The fight against lymphatic filariasis (commonly known as elephantiasis) spans the globe. Through partnership and donation of albendazole. GlaxoSmithKline is working to help eliminate this terrible disease.
Lymphatic filariasis (LF) is one of the world’s most disabling diseases. Over one billion people in 83 countries live at risk of infection, and by 2005 approximately 120 million people are already affected. The disease is caused by a parasite transmitted from one human to another by mosquitoes.
As disfiguring as leprosy, and as crippling as polio, LF can lead to massive swelling of the limbs, elephantiasis of the skin and hydrocele (watery fluid around the testicles). Infection is usually caught in childhood, although severe forms of the disease usually appear in adults.
The lifecycle of the LF parasite, however, can be interrupted by treating the entire at-risk population annually for at least five years with two antiparasitic medicines: albendazole, manufactured and donated by GlaxoSmithKline globally, plus diethylcarbamazine (DEC); or albendazole plus Mectizan (donated by Merck for Africa and Yemen).
In 1998, GSK formed a partnership with the World Health Organization (WHO) to eliminate LF, and committed to donate its antiparasitic medicine, albendazole, to all countries at risk for as long as necessary to eliminate the disease as a public health problem.
In addition to donating albendazole (estimated to be over 5 billion treatments over 20 years), GSK provides £1 million per year in grants and has staff dedicated to supporting the programme.
Working directly with WHO, GSK helped build a Global Alliance that includes the Ministries of Health of LF-suffering countries and over 40 partner organisations from the public, private and academic sectors. The results have been quite remarkable.
To date, GSK has donated over 400 million albendazole treatments to 40 countries. Over 100 million people are being reached by mass drug administration (MDA) programmes; 30 million of the recipients are children.
Results from countries that have completed several rounds of MDA show dramatic reductions in levels of infections. The trends look promising for the target of stopping spread of the disease.
In 2005, JP Garnier, GSK’s then CEO, went to Africa to see first hand the operations of the LF and other community programmes.

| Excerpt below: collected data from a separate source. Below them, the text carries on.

/-- Executes `mrd` (R241). -/
def State.runMrd (s : State) (core : Nat) (c : MCmd) (ty : Ty) (r : RndSel) (d a n : Nat) : State :=
  let s := s.checkRows core a ((List.range n).map (fun i => (c.b + i) % 128))
  let t := (s.core core).mx.tile a
  if (List.range n).any (fun i => (t.row ((c.b + i) % 128)).psn) then (s.mxEnd c.op [] (some 1)).mxPop core
  else
    match tget s.teams c.team with
    | none => s.mxPop core
    | some tm =>
      let m := rmode c.mode r
      let bt := mBt c.mode
      let one (i l : Nat) (g : Word) : El × Word :=
        if ty.isF16 then
          let (x, g) := cellOut ty m bt t.tag (t.row ((c.b + 2 * i) % 128)) l g
          let (y, g) := cellOut ty m bt t.tag (t.row ((c.b + 2 * i + 1) % 128)) l g
          (⟨x.x + y.x * 2 ^ 16, ebMax x.b y.b⟩, g)
        else cellOut ty m bt t.tag (t.row ((c.b + i) % 128)) l g
      let k := if ty.isF16 then n / 2 else n
      let cols := lanes.map (fun l => (List.range k).foldl (fun (a : List El × Word) i =>
        let (x, g) := one i l a.2
        (a.1 ++ [x], g)) ([], tm.gen l))
      let us := (List.range k).map (fun i => Upd.vec (d + i) (lanes.map (fun l =>
        let x := ((cols.getD l ([], 0)).1).getD i ⟨0, 0⟩
        ⟨l, some (BitVec.ofNat 32 x.x), some x.b⟩)))
      let s := s.modTeam c.team (fun tm => { tm with gens := cols.map Prod.snd })
      (s.mxEnd c.op us none).mxPop core

/-- Executes `mwr` (R242). -/
def State.runMwr (s : State) (core : Nat) (c : MCmd) (ty : Ty) (d n : Nat) : State :=
  let t := (s.core core).mx.tile d
  let row (i : Nat) : TileRow :=
    let ps := lanes.map (fun l =>
      let x := Row.cell (c.rows.getD (if ty.isF16 then i / 2 else i) []) l
      let bits := if ty.isF16 then slotOf ty x.val.toNat (i % 2) else x.val.toNat
      let z := rneTo (tagFmt t.tag) (.of ((Ty.fmt ty).dec bits))
      (cellOf t.tag z.z, computed (mBt c.mode) (if z.z.isFin then ebAdd x.bnd z.rho else 0xFF00)))
    mkRow (ps.map Prod.fst) (ps.foldl (fun b p => ebMax b p.2) 0) false
  let t := { t with rows := (List.range n).foldl (fun rs i => tset rs ((c.b + i) % 128) (row i)) t.rows }
  ((s.setTiles core d [t]).mxEnd c.op [] none).mxPop core

/-- An element of `mst`: its row, its address, its bits and bound, and the poison of its row. -/
structure OutEl where
  i    : Nat
  addr : Nat
  x    : El
  psn  : Bool
  deriving DecidableEq, Repr

/-- The elements of an `mst` in row-major order, and the generators after them (R243). -/
def mstEls (ty : Ty) (m : RMode) (bt : Bool) (d : TileDesc) (tile : Nat → Tile) (gens : List Word) : List OutEl × List Word :=
  (List.range d.rows).foldl (fun (a : List OutEl × List Word) i =>
    (List.range d.cols).foldl (fun (a : List OutEl × List Word) j =>
      let t := tile (j / 64)
      let (x, g) := cellOut ty m bt t.tag (t.row i) (j % 64) (a.2.getD (j % 64) 0)
      let ad := if d.colMaj then d.base + d.stride * j + ty.bytes * i else d.base + d.stride * i + ty.bytes * j
      (a.1 ++ [⟨i, ad, x, (t.row i).psn⟩], a.2.set (j % 64) g)) a) ([], gens)

/-- Executes `mst` up to its stores, which its path makes (R243). -/
def State.runMst (s : State) (core : Nat) (c : MCmd) (ty : Ty) (r : RndSel) (a : Nat) : State :=
  let d := c.tdA
  let s := (List.range (ceilDiv d.cols 64)).foldl (fun s q => s.checkRows core (a + q) (List.range d.rows)) s
  match tget s.teams c.team with
  | none => s.mxPop core
  | some tm =>
    let m := (s.core core).mx
    let (es, gs) := mstEls ty (rmode c.mode r) (mBt c.mode) d (fun q => m.tile (a + q)) (lanes.map tm.gen)
    let bad := es.find? (fun e => breaches c.mode c.budg (.of ((Ty.fmt ty).dec e.x.x)) e.x.b)
    let ps : List Piece := es.map (fun e => { lane := 0, la := e.addr, addr := e.addr, br := 0, ty := ty, xs := []
                                              bs := toBytes e.x.x ty.bytes, keep := [], bnd := e.x.b, psn := e.psn })
    let psn := es.any (fun e => e.psn)
    let cap := (match bad with | some e => e.i + 1 | none => 0) :: psn.toNat :: gs.map (fun g => g.toNat)
    (s.mstGo c 3 (cap ++ ps.flatMap Piece.enc)).mxPop core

“In Ghana, where the LF programme has been running for four years they have been treating all ten million people at risk from the disease. We are doing the right thing which is perhaps a small thing in the scale of Africa’s problems, but not insignificant to the people around the world who could contract LF,” he said.
“Whilst in South Africa, before attending the inauguration of a new unit in our Cape Town Factory dedicated to producing albendazole, one of the doctors I met said to me, ‘today is going to touch your heart forever’. She was right. I was able to witness the realities of Africa and what’s really important there. I feel proud of the role that my company is playing and hopeful that we are doing some good.”